*** Data to use ***
-- ==== Sys2Proof/Laws/State.lean ====
section
/-! SUPPORT. What each named update of the state does to each field (GOOD_PV_LEAN section 3), so that no proof unfolds a record update. -/

namespace Sys2Proof.Machine

variable (s : State)

/-! ## `writeByte` -/

@[simp] theorem State.writeByte_v (a : Nat) (b : Byte) : (s.writeByte a b).v = s.v := rfl
@[simp] theorem State.writeByte_pc (a : Nat) (b : Byte) : (s.writeByte a b).pc = s.pc := rfl
@[simp] theorem State.writeByte_i (a : Nat) (b : Byte) : (s.writeByte a b).i = s.i := rfl
@[simp] theorem State.writeByte_stack (a : Nat) (b : Byte) : (s.writeByte a b).stack = s.stack := rfl
@[simp] theorem State.writeByte_sp (a : Nat) (b : Byte) : (s.writeByte a b).sp = s.sp := rfl
@[simp] theorem State.writeByte_dt (a : Nat) (b : Byte) : (s.writeByte a b).dt = s.dt := rfl
@[simp] theorem State.writeByte_st (a : Nat) (b : Byte) : (s.writeByte a b).st = s.st := rfl
@[simp] theorem State.writeByte_disp (a : Nat) (b : Byte) : (s.writeByte a b).disp = s.disp := rfl
@[simp] theorem State.writeByte_runstate (a : Nat) (b : Byte) : (s.writeByte a b).runstate = s.runstate := rfl
@[simp] theorem State.writeByte_fault (a : Nat) (b : Byte) : (s.writeByte a b).fault = s.fault := rfl
@[simp] theorem State.writeByte_mem (a : Nat) (b : Byte) : (s.writeByte a b).mem = Memory.write s.config.font s.mem a b := rfl
@[simp] theorem State.writeByte_config (a : Nat) (b : Byte) : (s.writeByte a b).config = s.config := rfl
@[simp] theorem State.writeByte_host (a : Nat) (b : Byte) : (s.writeByte a b).host = s.host := rfl
@[simp] theorem State.writeByte_getV (a : Nat) (b : Byte) (z : Nibble) : (s.writeByte a b).getV z = s.getV z := by simp [State.getV]

/-! ## `writeBytes` -/

@[simp] theorem State.writeBytes_v (a : Nat) (bs : List Byte) : (s.writeBytes a bs).v = s.v := rfl
@[simp] theorem State.writeBytes_pc (a : Nat) (bs : List Byte) : (s.writeBytes a bs).pc = s.pc := rfl
@[simp] theorem State.writeBytes_i (a : Nat) (bs : List Byte) : (s.writeBytes a bs).i = s.i := rfl
@[simp] theorem State.writeBytes_stack (a : Nat) (bs : List Byte) : (s.writeBytes a bs).stack = s.stack := rfl
@[simp] theorem State.writeBytes_sp (a : Nat) (bs : List Byte) : (s.writeBytes a bs).sp = s.sp := rfl
@[simp] theorem State.writeBytes_dt (a : Nat) (bs : List Byte) : (s.writeBytes a bs).dt = s.dt := rfl
@[simp] theorem State.writeBytes_st (a : Nat) (bs : List Byte) : (s.writeBytes a bs).st = s.st := rfl
@[simp] theorem State.writeBytes_disp (a : Nat) (bs : List Byte) : (s.writeBytes a bs).disp = s.disp := rfl
@[simp] theorem State.writeBytes_runstate (a : Nat) (bs : List Byte) : (s.writeBytes a bs).runstate = s.runstate := rfl
@[simp] theorem State.writeBytes_fault (a : Nat) (bs : List Byte) : (s.writeBytes a bs).fault = s.fault := rfl
@[simp] theorem State.writeBytes_mem (a : Nat) (bs : List Byte) : (s.writeBytes a bs).mem = Memory.writeBlock s.config.font s.mem a bs := rfl
@[simp] theorem State.writeBytes_config (a : Nat) (bs : List Byte) : (s.writeBytes a bs).config = s.config := rfl
@[simp] theorem State.writeBytes_host (a : Nat) (bs : List Byte) : (s.writeBytes a bs).host = s.host := rfl
@[simp] theorem State.writeBytes_getV (a : Nat) (bs : List Byte) (z : Nibble) : (s.writeBytes a bs).getV z = s.getV z := by simp [State.getV]

/-! ## `setV` -/

@[simp] theorem State.setV_v (x : Nibble) (b : Byte) : (s.setV x b).v = s.v.set x.toNat b x.isLt := rfl
@[simp] theorem State.setV_pc (x : Nibble) (b : Byte) : (s.setV x b).pc = s.pc := rfl
@[simp] theorem State.setV_i (x : Nibble) (b : Byte) : (s.setV x b).i = s.i := rfl
@[simp] theorem State.setV_stack (x : Nibble) (b : Byte) : (s.setV x b).stack = s.stack := rfl
@[simp] theorem State.setV_sp (x : Nibble) (b : Byte) : (s.setV x b).sp = s.sp := rfl
@[simp] theorem State.setV_dt (x : Nibble) (b : Byte) : (s.setV x b).dt = s.dt := rfl
@[simp] theorem State.setV_st (x : Nibble) (b : Byte) : (s.setV x b).st = s.st := rfl
@[simp] theorem State.setV_disp (x : Nibble) (b : Byte) : (s.setV x b).disp = s.disp := rfl
@[simp] theorem State.setV_runstate (x : Nibble) (b : Byte) : (s.setV x b).runstate = s.runstate := rfl
@[simp] theorem State.setV_fault (x : Nibble) (b : Byte) : (s.setV x b).fault = s.fault := rfl
@[simp] theorem State.setV_mem (x : Nibble) (b : Byte) : (s.setV x b).mem = s.mem := rfl
@[simp] theorem State.setV_config (x : Nibble) (b : Byte) : (s.setV x b).config = s.config := rfl
@[simp] theorem State.setV_host (x : Nibble) (b : Byte) : (s.setV x b).host = s.host := rfl
@[simp] theorem State.setV_readByte (x : Nibble) (b : Byte) (z : Nat) : (s.setV x b).readByte z = s.readByte z := by simp [State.readByte]

/-! ## `setPc` -/

@[simp] theorem State.setPc_v (a : Word) : (s.setPc a).v = s.v := rfl
@[simp] theorem State.setPc_pc (a : Word) : (s.setPc a).pc = a := rfl
@[simp] theorem State.setPc_i (a : Word) : (s.setPc a).i = s.i := rfl
@[simp] theorem State.setPc_stack (a : Word) : (s.setPc a).stack = s.stack := rfl
@[simp] theorem State.setPc_sp (a : Word) : (s.setPc a).sp = s.sp := rfl
@[simp] theorem State.setPc_dt (a : Word) : (s.setPc a).dt = s.dt := rfl
@[simp] theorem State.setPc_st (a : Word) : (s.setPc a).st = s.st := rfl
@[simp] theorem State.setPc_disp (a : Word) : (s.setPc a).disp = s.disp := rfl
@[simp] theorem State.setPc_runstate (a : Word) : (s.setPc a).runstate = s.runstate := rfl
@[simp] theorem State.setPc_fault (a : Word) : (s.setPc a).fault = s.fault := rfl
@[simp] theorem State.setPc_mem (a : Word) : (s.setPc a).mem = s.mem := rfl
@[simp] theorem State.setPc_config (a : Word) : (s.setPc a).config = s.config := rfl
@[simp] theorem State.setPc_host (a : Word) : (s.setPc a).host = s.host := rfl
@[simp] theorem State.setPc_getV (a : Word) (z : Nibble) : (s.setPc a).getV z = s.getV z := by simp [State.getV]
@[simp] theorem State.setPc_readByte (a : Word) (z : Nat) : (s.setPc a).readByte z = s.readByte z := by simp [State.readByte]

/-! ## `advancePc` -/

@[simp] theorem State.advancePc_v : (s.advancePc).v = s.v := rfl
@[simp] theorem State.advancePc_pc : (s.advancePc).pc = s.pc + 2 := rfl
@[simp] theorem State.advancePc_i : (s.advancePc).i = s.i := rfl
@[simp] theorem State.advancePc_stack : (s.advancePc).stack = s.stack := rfl
@[simp] theorem State.advancePc_sp : (s.advancePc).sp = s.sp := rfl
@[simp] theorem State.advancePc_dt : (s.advancePc).dt = s.dt := rfl
@[simp] theorem State.advancePc_st : (s.advancePc).st = s.st := rfl
@[simp] theorem State.advancePc_disp : (s.advancePc).disp = s.disp := rfl
@[simp] theorem State.advancePc_runstate : (s.advancePc).runstate = s.runstate := rfl
@[simp] theorem State.advancePc_fault : (s.advancePc).fault = s.fault := rfl
@[simp] theorem State.advancePc_mem : (s.advancePc).mem = s.mem := rfl
@[simp] theorem State.advancePc_config : (s.advancePc).config = s.config := rfl
@[simp] theorem State.advancePc_host : (s.advancePc).host = s.host := rfl
@[simp] theorem State.advancePc_getV (z : Nibble) : (s.advancePc).getV z = s.getV z := by simp [State.getV]
@[simp] theorem State.advancePc_readByte (z : Nat) : (s.advancePc).readByte z = s.readByte z := by simp [State.readByte]

/-! ## `setI` -/

@[simp] theorem State.setI_v (a : Word) : (s.setI a).v = s.v := rfl
@[simp] theorem State.setI_pc (a : Word) : (s.setI a).pc = s.pc := rfl
@[simp] theorem State.setI_i (a : Word) : (s.setI a).i = a := rfl
@[simp] theorem State.setI_stack (a : Word) : (s.setI a).stack = s.stack := rfl
@[simp] theorem State.setI_sp (a : Word) : (s.setI a).sp = s.sp := rfl
@[simp] theorem State.setI_dt (a : Word) : (s.setI a).dt = s.dt := rfl
@[simp] theorem State.setI_st (a : Word) : (s.setI a).st = s.st := rfl
@[simp] theorem State.setI_disp (a : Word) : (s.setI a).disp = s.disp := rfl
@[simp] theorem State.setI_runstate (a : Word) : (s.setI a).runstate = s.runstate := rfl
@[simp] theorem State.setI_fault (a : Word) : (s.setI a).fault = s.fault := rfl
@[simp] theorem State.setI_mem (a : Word) : (s.setI a).mem = s.mem := rfl
@[simp] theorem State.setI_config (a : Word) : (s.setI a).config = s.config := rfl
@[simp] theorem State.setI_host (a : Word) : (s.setI a).host = s.host := rfl
@[simp] theorem State.setI_getV (a : Word) (z : Nibble) : (s.setI a).getV z = s.getV z := by simp [State.getV]
@[simp] theorem State.setI_readByte (a : Word) (z : Nat) : (s.setI a).readByte z = s.readByte z := by simp [State.readByte]

/-! ## `setDt` -/

@[simp] theorem State.setDt_v (b : Byte) : (s.setDt b).v = s.v := rfl
@[simp] theorem State.setDt_pc (b : Byte) : (s.setDt b).pc = s.pc := rfl
@[simp] theorem State.setDt_i (b : Byte) : (s.setDt b).i = s.i := rfl
@[simp] theorem State.setDt_stack (b : Byte) : (s.setDt b).stack = s.stack := rfl
@[simp] theorem State.setDt_sp (b : Byte) : (s.setDt b).sp = s.sp := rfl
@[simp] theorem State.setDt_dt (b : Byte) : (s.setDt b).dt = b := rfl
@[simp] theorem State.setDt_st (b : Byte) : (s.setDt b).st = s.st := rfl
@[simp] theorem State.setDt_disp (b : Byte) : (s.setDt b).disp = s.disp := rfl
@[simp] theorem State.setDt_runstate (b : Byte) : (s.setDt b).runstate = s.runstate := rfl
@[simp] theorem State.setDt_fault (b : Byte) : (s.setDt b).fault = s.fault := rfl
@[simp] theorem State.setDt_mem (b : Byte) : (s.setDt b).mem = s.mem := rfl
@[simp] theorem State.setDt_config (b : Byte) : (s.setDt b).config = s.config := rfl
@[simp] theorem State.setDt_host (b : Byte) : (s.setDt b).host = s.host := rfl
@[simp] theorem State.setDt_getV (b : Byte) (z : Nibble) : (s.setDt b).getV z = s.getV z := by simp [State.getV]
@[simp] theorem State.setDt_readByte (b : Byte) (z : Nat) : (s.setDt b).readByte z = s.readByte z := by simp [State.readByte]

/-! ## `setSt` -/

@[simp] theorem State.setSt_v (b : Byte) : (s.setSt b).v = s.v := rfl
@[simp] theorem State.setSt_pc (b : Byte) : (s.setSt b).pc = s.pc := rfl
@[simp] theorem State.setSt_i (b : Byte) : (s.setSt b).i = s.i := rfl
@[simp] theorem State.setSt_stack (b : Byte) : (s.setSt b).stack = s.stack := rfl
@[simp] theorem State.setSt_sp (b : Byte) : (s.setSt b).sp = s.sp := rfl
@[simp] theorem State.setSt_dt (b : Byte) : (s.setSt b).dt = s.dt := rfl
@[simp] theorem State.setSt_st (b : Byte) : (s.setSt b).st = b := rfl
@[simp] theorem State.setSt_disp (b : Byte) : (s.setSt b).disp = s.disp := rfl
@[simp] theorem State.setSt_runstate (b : Byte) : (s.setSt b).runstate = s.runstate := rfl
@[simp] theorem State.setSt_fault (b : Byte) : (s.setSt b).fault = s.fault := rfl
@[simp] theorem State.setSt_mem (b : Byte) : (s.setSt b).mem = s.mem := rfl
@[simp] theorem State.setSt_config (b : Byte) : (s.setSt b).config = s.config := rfl
@[simp] theorem State.setSt_host (b : Byte) : (s.setSt b).host = s.host := rfl
@[simp] theorem State.setSt_getV (b : Byte) (z : Nibble) : (s.setSt b).getV z = s.getV z := by simp [State.getV]
@[simp] theorem State.setSt_readByte (b : Byte) (z : Nat) : (s.setSt b).readByte z = s.readByte z := by simp [State.readByte]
***
→ **Work task**: Would you please repeat exactly the lines above, starting at the line with "(s.setDt b).i = s.i := rfl" and stopping at the line with "(s.setDt b).mem = s.mem := rfl", both included?

→ **Response**:
@[simp] theorem State.setDt_i (b : Byte) : (s.setDt b).i = s.i := rfl
@[simp] theorem State.setDt_stack (b : Byte) : (s.setDt b).stack = s.stack := rfl
@[simp] theorem State.setDt_sp (b : Byte) : (s.setDt b).sp = s.sp := rfl
@[simp] theorem State.setDt_dt (b : Byte) : (s.setDt b).dt = b := rfl
@[simp] theorem State.setDt_st (b : Byte) : (s.setDt b).st = s.st := rfl
@[simp] theorem State.setDt_disp (b : Byte) : (s.setDt b).disp = s.disp := rfl
@[simp] theorem State.setDt_runstate (b : Byte) : (s.setDt b).runstate = s.runstate := rfl
@[simp] theorem State.setDt_fault (b : Byte) : (s.setDt b).fault = s.fault := rfl
@[simp] theorem State.setDt_mem (b : Byte) : (s.setDt b).mem = s.mem := rfl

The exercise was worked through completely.